**TO DO:**
The answer is to be an exact copy of the lines below running from the line with "a) (hi : idx.toNat" down to the line with "simp only [updateCoeff, checkTrusted_ok ht, locate_ok", both ends included, and nothing more.
-- MATERIAL PROVIDED follows --
-- ==== Sys2Proof/Laws/Ops.lean ====
section
/-! SUPPORT. One lemma for each shared operation that says what it can do: the numbers, the banks and coefficients, the checks,
and how a command ends. -/

namespace Sys2Proof.Machine

/-! The numbers (00_scope R10, R14). -/

theorem dec32_eq_toInt (w : Word) : dec32 w = w.toInt := by
  simp only [dec32, BitVec.toInt_eq_toNat_cond]
  split <;> split <;> omega

theorem dec32_inInt32 (w : Word) : InInt32 (dec32 w) := by
  have := w.isLt
  simp only [dec32, InInt32]
  split <;> omega

theorem dec32_enc32 {v : Int} (h : InInt32 v) : dec32 (enc32 v) = v := by
  rw [dec32_eq_toInt, enc32, BitVec.toInt_ofInt]
  exact Int.bmod_eq_of_le (by simp only [InInt32] at h; omega) (by simp only [InInt32] at h; omega)

theorem enc32_dec32 (w : Word) : enc32 (dec32 w) = w := by
  rw [dec32_eq_toInt, enc32, BitVec.ofInt_toInt]

theorem chk32_ok {x : Int} (h : InInt32 x) : chk32 x = .ok x := if_pos h

theorem chk32_error {x : Int} (h : ¬ InInt32 x) : chk32 x = .error .overflow := if_neg h

/-- All `chk32` can do: hand its argument on, in range, or raise `Overflow`. -/
theorem chk32_cases (x : Int) :
    (InInt32 x ∧ chk32 x = .ok x) ∨ (¬ InInt32 x ∧ chk32 x = .error .overflow) := by
  by_cases h : InInt32 x
  · exact .inl ⟨h, chk32_ok h⟩
  · exact .inr ⟨h, chk32_error h⟩

/-! Banks and coefficients (10_state R21 to R23). -/

theorem coeff_ringOfList (l : List Word) (h : l.length = 256) (i : Fin 256) :
    coeff (ringOfList l h) i = l[i.val]'(by rw [h]; exact i.isLt) := by
  simp [coeff, ringOfList]

@[simp] theorem coeff_ringOf (f : Fin 256 → Word) (i : Fin 256) : coeff (ringOf f) i = f i := by
  simp only [ringOf, coeff_ringOfList, List.getElem_ofFn, Fin.eta]

@[simp] theorem coeff_zeroElem (i : Fin 256) : coeff zeroElem i = 0 := by
  simp [coeff, zeroElem]

theorem coeff_setCoeff (a : RingElem) (i j : Fin 256) (v : Word) :
    coeff (setCoeff a i v) j = if i = j then v else coeff a j := by
  simp only [coeff, setCoeff, Fin.getElem_fin, Vector.getElem_set, Fin.ext_iff]

@[simp] theorem coeff_setCoeff_same (a : RingElem) (i : Fin 256) (v : Word) : coeff (setCoeff a i v) i = v := by
  simp [coeff_setCoeff]

/-- Two ring elements with the same coefficients are the same. -/
theorem ring_ext {a b : RingElem} (h : ∀ i, coeff a i = coeff b i) : a = b :=
  Vector.ext fun i hi => h ⟨i, hi⟩

theorem bank_writeBank (s : State) (b b' : BankId) (a : RingElem) :
    (s.writeBank b a).bank b' = if b = b' then some a else s.bank b' := by
  simp only [State.bank, State.writeBank, Vector.getElem_set, BitVec.toNat_inj]

@[simp] theorem bank_writeBank_same (s : State) (b : BankId) (a : RingElem) : (s.writeBank b a).bank b = some a := by
  simp [bank_writeBank]

theorem bank_writeBank_other (s : State) {b b' : BankId} (a : RingElem) (h : b ≠ b') :
    (s.writeBank b a).bank b' = s.bank b' := by
  simp [bank_writeBank, h]

/-- A coefficient reads as a value exactly when its bank holds a ring element with that coefficient. -/
theorem readCoeff_eq_some {s : State} {b : BankId} {i : Fin 256} {x : Word} :
    s.readCoeff b i = some x ↔ ∃ a, s.bank b = some a ∧ coeff a i = x := by
  simp [State.readCoeff]

theorem readCoeff_of_bank {s : State} {b : BankId} {a : RingElem} (h : s.bank b = some a) (i : Fin 256) :
    s.readCoeff b i = some (coeff a i) := by
  simp [State.readCoeff, h]

theorem readCoeff_writeBank (s : State) (b b' : BankId) (a : RingElem) (i : Fin 256) :
    (s.writeBank b a).readCoeff b' i = if b = b' then some (coeff a i) else s.readCoeff b' i := by
  simp only [State.readCoeff, bank_writeBank]
  split <;> rfl

/-- `VALID[b]` is 1 exactly when the bank holds a ring element (10_state R22, R23). -/
theorem valid_iff {s : State} {b : BankId} : s.valid b = true ↔ ∃ a, s.bank b = some a := by
  simp [State.valid, Option.isSome_iff_exists]

theorem not_valid_iff {s : State} {b : BankId} : s.valid b = false ↔ s.bank b = none := by
  simp [State.valid]

/-- Two states' storage is the same when every bank holds the same. -/
theorem banks_ext {s t : State} (h : ∀ b, s.bank b = t.bank b) : s.banks = t.banks := by
  refine Vector.ext fun i hi => ?_
  have := h (BitVec.ofNat 2 i)
  simpa [State.bank, Nat.mod_eq_of_lt hi] using this

@[simp] theorem reset_bank (b : BankId) : State.reset.bank b = none := by
  simp [State.bank, State.reset]

@[simp] theorem applyReset_bank (s : State) (b : BankId) : (applyReset s).bank b = none := reset_bank b

/-! The checks (41 R130, 42 R160). -/

theorem checkTrusted_ok {s : State} (h : s.cmd.trusted = true) : checkTrusted s = .ok () := if_pos h

theorem checkTrusted_error {s : State} (h : s.cmd.trusted = false) : checkTrusted s = .error .privilegeFault := by
  simp [checkTrusted, h]

theorem readBank_ok {s : State} {b : BankId} {a : RingElem} (h : s.bank b = some a) : readBank s b = .ok a := by
  simp [readBank, h]

theorem readBank_error {s : State} {b : BankId} (h : s.bank b = none) : readBank s b = .error .uninitBank := by
  simp [readBank, h]

theorem checkIndex_ok {idx : Index} (h : idx.toNat < 256) : checkIndex idx = .ok ⟨idx.toNat, h⟩ := dif_pos h

theorem checkIndex_error {idx : Index} (h : 256 ≤ idx.toNat) : checkIndex idx = .error .indexFault :=
  dif_neg (Nat.not_lt.mpr h)

/-- The bank check comes before the index check. -/
theorem locate_uninit {s : State} {b : BankId} {idx : Index} (h : s.bank b = none) :
    locate s b idx = .error .uninitBank := by
  simp only [locate, readBank_error h, bind, Except.bind]

theorem locate_index {s : State} {b : BankId} {idx : Index} {a : RingElem} (ha : s.bank b = some a)
    (hi : 256 ≤ idx.toNat) : locate s b idx = .error .indexFault := by
  simp only [locate, readBank_ok ha, checkIndex_error hi, bind, Except.bind]

theorem locate_ok {s : State} {b : BankId} {idx : Index} {a : RingElem} (ha : s.bank b = some a)
    (hi : idx.toNat < 256) : locate s b idx = .ok (a, ⟨idx.toNat, hi⟩) := by
  simp only [locate, readBank_ok ha, checkIndex_ok hi, bind, Except.bind, pure, Except.pure]

/-- Lane i of the results. -/
theorem laneResults_getElem (f : Int → Int → Int) (a b : RingElem) (i : Nat) (h : i < (laneResults f a b).length) :
    (laneResults f a b)[i] =
      f (dec32 (coeff a ⟨i, by simpa [laneResults] using h⟩)) (dec32 (coeff b ⟨i, by simpa [laneResults] using h⟩)) := by
  simp [laneResults, coeff]

/-- Every lane is in range exactly when the check on the list of results passes. -/
theorem laneResults_all (f : Int → Int → Int) (a b : RingElem) :
    (laneResults f a b).all (fun x => decide (InInt32 x)) = true ↔
      ∀ i, InInt32 (f (dec32 (coeff a i)) (dec32 (coeff b i))) := by
  simp only [List.all_eq_true, decide_eq_true_eq]
  constructor
  · intro h i
    have hl : i.val < (laneResults f a b).length := by simp [laneResults]
    have := h _ (List.getElem_mem hl)
    rwa [laneResults_getElem] at this
  · intro h x hx
    obtain ⟨i, hi, rfl⟩ := List.getElem_of_mem hx
    rw [laneResults_getElem]
    exact h _

/-- All lanes in range: every lane has its exact result (41 R134, R135). -/
theorem lanes_ok {f : Int → Int → Int} {a b : RingElem}
    (h : ∀ i, InInt32 (f (dec32 (coeff a i)) (dec32 (coeff b i)))) :
    lanes f a b = .ok (ringOf fun i => enc32 (f (dec32 (coeff a i)) (dec32 (coeff b i)))) := by
  rw [lanes, if_pos ((laneResults_all f a b).mpr h)]
  refine congrArg _ (ring_ext fun i => ?_)
  rw [coeff_ringOf, coeff_ringOfList, List.getElem_map, laneResults_getElem]

/-- One lane out of range: the whole overflows (41 R134, 60 R202). -/
theorem lanes_error {f : Int → Int → Int} {a b : RingElem}
    (h : ∃ i, ¬ InInt32 (f (dec32 (coeff a i)) (dec32 (coeff b i)))) :
    lanes f a b = .error .overflow := by
  rw [lanes, if_neg fun all => h.elim fun i hi => hi ((laneResults_all f a b).mp all i)]

/-! How a command ends (00_scope R13, 60 R200, R202). -/

@[simp] theorem finish_ok (s t : State) : finish s (.ok t) = .next t := rfl

@[simp] theorem finish_error (s : State) (c : Cause) : finish s (.error c) = .next (faultEntry c s) := rfl

/-- All `finish` can do: the command's own next state, or fault entry from the state before the command. -/
theorem finish_cases {s t : State} {r : Except Cause State} (h : finish s r = .next t) :
    r = .ok t ∨ ∃ c, r = .error c ∧ t = faultEntry c s := by
  cases r with
  | ok u => exact .inl (by cases h; rfl)
  | error c => exact .inr ⟨c, rfl, by cases h; rfl⟩

/-! The shared templates of the commands. -/

/-- All a reduction of a pattern can do: the pattern of the reduced number, or what the reduction raises. -/
theorem reduceWord_ok {f : Int → Except Cause Int} {w : Word} {r : Int} (h : f (dec32 w) = .ok r) :
    reduceWord f w = .ok (enc32 r) := by
  simp only [reduceWord, h, Except.map]

theorem reduceWord_error {f : Int → Except Cause Int} {w : Word} {c : Cause} (h : f (dec32 w) = .error c) :
    reduceWord f w = .error c := by
  simp only [reduceWord, h, Except.map]

/-- A scalar command whose reduction answers (40 R100). -/
theorem respondReduced_ok {f : Int → Except Cause Int} {imm : Word} {r : Int} (s : State) (h : f (dec32 imm) = .ok r) :
    respondReduced f imm s = .ok (s.respond (enc32 r)) := by
  simp only [respondReduced, reduceWord_ok h, Except.map]

/-- A scalar command whose reduction raises (40 R100). -/
theorem respondReduced_error {f : Int → Except Cause Int} {imm : Word} {c : Cause} (s : State)
    (h : f (dec32 imm) = .error c) : respondReduced f imm s = .error c := by
  simp only [respondReduced, reduceWord_error h, Except.map]

/-- ADD and SUB when both sources hold a ring element: the lanes decide (41 R134). -/
theorem combineBanks_of_banks {f : Int → Int → Int} {rd ra rb : BankId} {s : State} {a b : RingElem}
    (ha : s.bank ra = some a) (hb : s.bank rb = some b) :
    combineBanks f rd ra rb s = (lanes f a b).map fun c => (s.writeBank rd c).respond 0 := by
  simp only [combineBanks, readBank_ok ha, readBank_ok hb, bind, Except.bind, pure, Except.pure]
  cases lanes f a b <;> rfl

/-- ADD and SUB when a source holds none: `UninitBank` (41 R134). -/
theorem combineBanks_uninit {f : Int → Int → Int} {rd ra rb : BankId} {s : State}
    (h : s.bank ra = none ∨ s.bank rb = none) : combineBanks f rd ra rb s = .error .uninitBank := by
  simp only [combineBanks]
  cases ha : s.bank ra with
  | none => simp only [readBank_error ha]; rfl
  | some a =>
    have hb : s.bank rb = none := h.resolve_left (by simp [ha])
    simp only [readBank_ok ha, readBank_error hb]
    rfl

/-! The restricted update of one coefficient (41 R133, 42 R160), at each of its checks in order. -/

/-- With the first three checks passed, the new value decides. -/
theorem updateCoeff_of_checks {f : Word → Except Cause Word} {rd : BankId} {idx : Index} {s : State} {a : RingElem}
    (ht : s.cmd.trusted = true) (ha : s.bank rd = some a) (hi : idx.toNat < 256) :
    updateCoeff f rd idx s =
      (f (coeff a ⟨idx.toNat, hi⟩)).map fun z =>
        (s.writeBank rd (setCoeff a ⟨idx.toNat, hi⟩ z)).respond 0 := by
  simp only [updateCoeff, checkTrusted_ok ht, locate_ok ha hi, bind, Except.bind, pure, Except.pure]
  cases f (coeff a ⟨idx.toNat, hi⟩) <;> rfl

theorem updateCoeff_privilege {f : Word → Except Cause Word} {rd : BankId} {idx : Index} {s : State}
    (ht : s.cmd.trusted = false) : updateCoeff f rd idx s = .error .privilegeFault := by
  simp only [updateCoeff, checkTrusted_error ht, bind, Except.bind]

theorem updateCoeff_uninit {f : Word → Except Cause Word} {rd : BankId} {idx : Index} {s : State}
    (ht : s.cmd.trusted = true) (ha : s.bank rd = none) : updateCoeff f rd idx s = .error .uninitBank := by
  simp only [updateCoeff, checkTrusted_ok ht, locate_uninit ha, bind, Except.bind]

theorem updateCoeff_index {f : Word → Except Cause Word} {rd : BankId} {idx : Index} {s : State} {a : RingElem}
    (ht : s.cmd.trusted = true) (ha : s.bank rd = some a) (hi : 256 ≤ idx.toNat) :
    updateCoeff f rd idx s = .error .indexFault := by
  simp only [updateCoeff, checkTrusted_ok ht, locate_index ha hi, bind, Except.bind]

/-! Responses (30 R78). -/

@[simp] theorem length_beatsOf : ∀ vs : List Word, (beatsOf vs).length = vs.length
  | [] => rfl
  | [_] => rfl
  | _ :: w :: vs => by simp only [beatsOf, List.length_cons]; exact congrArg (· + 1) (length_beatsOf (w :: vs))

end Sys2Proof.Machine
end

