-- ==== Sys2Proof/Laws/PerInstr.lean ====
section
/-! SUPPORT. A fact about every command as syntax, one lemma per constructor: its word carries its opcode, its reserved bits
are 0 and every field it does not use is 0 (30_encoding R75). -/

namespace Sys2Proof.Laws.EncodedFields

/-- The opcode field is the command's, `z` is 0, and every unused field is 0. -/
def Statement (i : Instr) : Prop :=
  (unpack (encode i)).op = i.op.code ∧ (unpack (encode i)).z = 0 ∧ unusedZero i.op.uses (unpack (encode i)) = true

theorem barrett (imm : Word) : Statement (.barrett imm) := by
  simp [Statement, encode, unpack_pack, fieldsOf, Instr.op, Op.uses, unusedZero]

theorem mont (imm : Word) : Statement (.mont imm) := by
  simp [Statement, encode, unpack_pack, fieldsOf, Instr.op, Op.uses, unusedZero]

theorem tomont (imm : Word) : Statement (.tomont imm) := by
  simp [Statement, encode, unpack_pack, fieldsOf, Instr.op, Op.uses, unusedZero]

theorem zero (rd : BankId) : Statement (.zero rd) := by
  simp [Statement, encode, unpack_pack, fieldsOf, Instr.op, Op.uses, unusedZero]

theorem get (ra : BankId) (idx : Index) : Statement (.get ra idx) := by
  simp [Statement, encode, unpack_pack, fieldsOf, Instr.op, Op.uses, unusedZero]

theorem set (rd : BankId) (idx : Index) (imm : Word) : Statement (.set rd idx imm) := by
  simp [Statement, encode, unpack_pack, fieldsOf, Instr.op, Op.uses, unusedZero]

theorem add (rd ra rb : BankId) : Statement (.add rd ra rb) := by
  simp [Statement, encode, unpack_pack, fieldsOf, Instr.op, Op.uses, unusedZero]

theorem sub (rd ra rb : BankId) : Statement (.sub rd ra rb) := by
  simp [Statement, encode, unpack_pack, fieldsOf, Instr.op, Op.uses, unusedZero]

theorem seq (ra : BankId) : Statement (.seq ra) := by
  simp [Statement, encode, unpack_pack, fieldsOf, Instr.op, Op.uses, unusedZero]

theorem barrettI (rd : BankId) (idx : Index) : Statement (.barrettI rd idx) := by
  simp [Statement, encode, unpack_pack, fieldsOf, Instr.op, Op.uses, unusedZero]

theorem montI (rd : BankId) (idx : Index) : Statement (.montI rd idx) := by
  simp [Statement, encode, unpack_pack, fieldsOf, Instr.op, Op.uses, unusedZero]

theorem tomontI (rd : BankId) (idx : Index) : Statement (.tomontI rd idx) := by
  simp [Statement, encode, unpack_pack, fieldsOf, Instr.op, Op.uses, unusedZero]

theorem rdc (sel : Index) : Statement (.rdc sel) := by
  simp [Statement, encode, unpack_pack, fieldsOf, Instr.op, Op.uses, unusedZero]

end Sys2Proof.Laws.EncodedFields
end

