-- ==== Sys2Proof/Tests/Slice0.lean ====
section
/-! SUPPORT. Tests of the model against spec/95_test_vectors.md and 30_encoding R81, and for every statement with hypotheses a
witness that meets them. Every expected number is the spec's. -/

-- The tests are checked one after another: the many small kernel evaluations at once need too many threads.
set_option Elab.async false

namespace Sys2Proof.Machine.Slice0Tests

/-! ### Helpers -/

/-- The state T of 95 section 3.1, with a command sampled as trusted or not. -/
def stateT (trusted : Bool) : State :=
  { State.reset with
    banks := #v[some (setCoeff (setCoeff (setCoeff zeroElem 0 5) 1 (enc32 (-7))) 255 0x7FFFFFFF#32),
      some (setCoeff (setCoeff (setCoeff zeroElem 0 3) 1 0x80000000#32) 255 1), none, none],
    cmd := { word := 0x1234#64, trusted := trusted } }

/-- A state whose four banks hold 0, at a host that has sent a trusted command. -/
def stateZ : State := { stateT true with banks := Vector.replicate 4 (some zeroElem) }

/-- The state after a command, if it is a next state. -/
def after (o : Host.Outcome State Fault Refusal) : Option State :=
  match o with
  | .next t => some t
  | .fault _ => none
  | .refused _ => none

/-- The response beats after a command. -/
def beats (o : Host.Outcome State Fault Refusal) : Option (List Beat) := (after o).map fun t => t.resp

/-- The fault cause recorded after a command. -/
def cause (o : Host.Outcome State Fault Refusal) : Option (Option Cause) := (after o).map fun t => t.fsr

/-- One coefficient after a command. -/
def coeffAfter (o : Host.Outcome State Fault Refusal) (b : BankId) (i : Fin 256) : Option Word :=
  (after o).bind fun t => t.readCoeff b i

/-- A command that answers a next state with no fault. -/
def answersSafe (o : Host.Outcome State Fault Refusal) : Bool := cause o == some none

/-- The one beat of a command that completed. -/
def okBeat (v : Word) : Option (List Beat) := some [{ data := v, last := true, err := false }]

/-- A host presenting one command to a state. -/
def presenting (w : CmdWord) (trusted : Bool) (s : State) : State :=
  { s with inputs := [present { word := w, trusted := trusted }] }

/-- What `answersSafe` says, as the statements' hypotheses have it. -/
theorem next_of_answersSafe {o : Host.Outcome State Fault Refusal} (h : answersSafe o = true) :
    ∃ t, o = .next t ∧ t.fsr = none := by
  cases o with
  | next t => exact ⟨t, rfl, by simpa [answersSafe, cause, after] using h⟩
  | fault e => simp [answersSafe, cause, after] at h
  | refused r => simp [answersSafe, cause, after] at h

/-! ### WellFormed smoke: its one check refuses (30 R75 (d)) -/

theorem test_wellFormed_selector_8_refused : (Instr.rdc 8#16).wellFormed = false := by decide
theorem test_wellFormed_selector_7_accepted : (Instr.rdc 7#16).wellFormed = true := by decide

/-! ### Decoding: words written out from the spec's encoding (30 R81, 95 section 3) -/

theorem test_decode_barrett : decode 0x00000D0201000000#64 = .ok (.barrett 3330#32) := by decide
theorem test_decode_mont : decode 0xFFFFFFFF02000000#64 = .ok (.mont 0xFFFFFFFF#32) := by decide
theorem test_decode_tomont : decode 0x0000000103000000#64 = .ok (.tomont 1#32) := by decide
theorem test_decode_zero : decode 0x0000000010800000#64 = .ok (.zero 2#2) := by decide
theorem test_decode_get : decode 0x00000000111000FF#64 = .ok (.get 1#2 255#16) := by decide
theorem test_decode_set : decode 0xFFFFFFF912C00005#64 = .ok (.set 3#2 5#16 0xFFFFFFF9#32) := by decide
theorem test_decode_add : decode 0x0000000013840000#64 = .ok (.add 2#2 0#2 1#2) := by decide
theorem test_decode_sub : decode 0x0000000014240000#64 = .ok (.sub 0#2 2#2 1#2) := by decide
theorem test_decode_seq : decode 0x0000000015200000#64 = .ok (.seq 2#2) := by decide
theorem test_decode_barrettI : decode 0x0000000021800011#64 = .ok (.barrettI 2#2 17#16) := by decide
theorem test_decode_montI : decode 0x0000000022400000#64 = .ok (.montI 1#2 0#16) := by decide
theorem test_decode_tomontI : decode 0x0000000023C000FF#64 = .ok (.tomontI 3#2 255#16) := by decide
theorem test_decode_rdc : decode 0x0000000030000005#64 = .ok (.rdc 5#16) := by decide
theorem test_decode_all_ones : decode 0xFFFFFFFFFFFFFFFF#64 = .error .reservedOp := by decide
theorem test_decode_mont_z : decode 0x0000000002010000#64 = .error .reservedBits := by decide
theorem test_decode_rdc_rd : decode 0x0000000030400000#64 = .error .unusedField := by decide
theorem test_decode_rdc_8 : decode 0x0000000030000008#64 = .error .badSelector := by decide
theorem test_encode_set : encode (.set 3#2 5#16 0xFFFFFFF9#32) = 0xFFFFFFF912C00005#64 := by decide
theorem test_decodeTableWord : decodeTableWord 64 0x0000000013FC0000 = some (.add 3#2 3#2 3#2) := by decide

/-! ### The assembler (30 R79, R81) -/

theorem test_assemble_set : assembleLine "trusted SET r3, 5, -7 ; write".toList =
    some { word := 0xFFFFFFF912C00005#64, trusted := true } := by decide +kernel
theorem test_assemble_sub : assembleLine "SUB r0, r2, r1".toList =
    some { word := 0x0000000014240000#64, trusted := false } := by decide +kernel
theorem test_assemble_inPlace : assembleLine "trusted BARRETT.I r2, 0x11".toList =
    some { word := 0x0000000021800011#64, trusted := true } := by decide +kernel
theorem test_assemble_index_too_large : assembleLine "GET r1, 65536".toList = none := by decide +kernel

/-! ### One command on state T (95 sections 2 and 3) -/

theorem test_barrett_neg : beats (exec (.barrett 0xFFFFF2FF#32) (stateT false)) = okBeat 0 := by decide +kernel
theorem test_barrett_104863 : cause (exec (.barrett 0x0001999F#32) (stateT false)) = some (some .overflow) := by
  decide +kernel
theorem test_mont_neg3329 : beats (exec (.mont 0xFFFFF2FF#32) (stateT false)) = okBeat 0xFFFFF2FF#32 := by decide +kernel
theorem test_mont_overflow : cause (exec (.mont 0x8CFFF2FF#32) (stateT false)) = some (some .overflow) := by
  decide +kernel
theorem test_tomont_1 : beats (exec (.tomont 1#32) (stateT false)) = okBeat 0xFFFFFBEC#32 := by decide +kernel
theorem test_tomont_second_check : cause (exec (.tomont 0xFFE7C7FF#32) (stateT false)) = some (some .overflow) := by
  decide +kernel
theorem test_zero_fresh_bank : coeffAfter (exec (.zero 3#2) (stateT false)) 3 255 = some 0 := by decide +kernel
theorem test_zero_replaces : coeffAfter (exec (.zero 0#2) (stateT false)) 0 0 = some 0 := by decide +kernel
theorem test_get_last : beats (exec (.get 0#2 255#16) (stateT false)) = okBeat 0x7FFFFFFF#32 := by decide +kernel
theorem test_get_bank_before_index :
    cause (exec (.get 2#2 256#16) (stateT false)) = some (some .uninitBank) := by decide +kernel
theorem test_set_one : coeffAfter (exec (.set 0#2 2#16 0xFFFFFFFF#32) (stateT true)) 0 2 = some 0xFFFFFFFF#32 := by
  decide +kernel
theorem test_set_lowest_code : cause (exec (.set 2#2 256#16 1#32) (stateT false)) = some (some .privilegeFault) := by
  decide +kernel
theorem test_add_lane_overflow : ((after (exec (.add 2#2 0#2 1#2) (stateT false))).map fun t =>
    (t.fsr, t.valid 2)) = some (some .overflow, false) := by decide +kernel
theorem test_add_257 : coeffAfter (exec (.add 2#2 0#2 1#2) { stateT false with banks :=
    #v[some (ringOf fun i => enc32 (i.val + 1)), some (ringOf fun i => enc32 (256 - i.val)), none, none] }) 2 17 =
    some 0x101#32 := by decide +kernel
theorem test_sub_order : coeffAfter (exec (.sub 2#2 1#2 0#2) (stateT false)) 2 255 = some (enc32 (-2147483646)) := by
  decide +kernel
theorem test_sub_into_source : coeffAfter (exec (.sub 1#2 0#2 1#2) (stateT false)) 1 1 = some (enc32 2147483641) := by
  decide +kernel
theorem test_seq_ends : ((beats (exec (.seq 0#2) (stateT false))).map fun l => (l.length, l[1]?, l[255]?)) =
    some (256, some ⟨0xFFFFFFF9#32, false, false⟩, some ⟨0x7FFFFFFF#32, true, false⟩) := by decide +kernel
theorem test_seq_uninit : beats (exec (.seq 3#2) (stateT false)) = some [⟨0, true, true⟩] := by decide +kernel
theorem test_barrettI_keeps_on_fault : ((after (exec (.barrettI 0#2 255#16) (stateT true))).map fun t =>
    (t.fsr, t.readCoeff 0 255)) = some (some .overflow, some 0x7FFFFFFF#32) := by decide +kernel
theorem test_barrettI_index : cause (exec (.barrettI 1#2 256#16) (stateT true)) = some (some .indexFault) := by
  decide +kernel
theorem test_montI : coeffAfter (exec (.montI 1#2 1#16) (stateT true)) 1 1 = some (enc32 (-32768)) := by decide +kernel
theorem test_montI_bank : cause (exec (.montI 2#2 300#16) (stateT true)) = some (some .uninitBank) := by decide +kernel
theorem test_tomontI : coeffAfter (exec (.tomontI 0#2 0#16) (stateT true)) 0 0 = some (enc32 (-1891)) := by
  decide +kernel
theorem test_tomontI_index : cause (exec (.tomontI 0#2 300#16) (stateT true)) = some (some .indexFault) := by
  decide +kernel
theorem test_rdc_5 : beats (exec (.rdc 5#16) State.reset) = okBeat 0xF301#32 := by decide +kernel
theorem test_rdc_7 : beats (exec (.rdc 7#16) State.reset) = okBeat 4#32 := by decide +kernel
-- MATERIAL PROVIDED concluded --
**WRITTEN ANSWER:**
    (ht : s.cmd.trusted = true) (ha : s.bank rd = some a) (hi : idx.toNat < 256) :
    updateCoeff f rd idx s =
      (f (coeff a ⟨idx.toNat, hi⟩)).map fun z =>
        (s.writeBank rd (setCoeff a ⟨idx.toNat, hi⟩ z)).respond 0 := by
  simp only [updateCoeff, checkTrusted_ok ht, locate_ok ha hi, bind, Except.bind, pure, Except.pure]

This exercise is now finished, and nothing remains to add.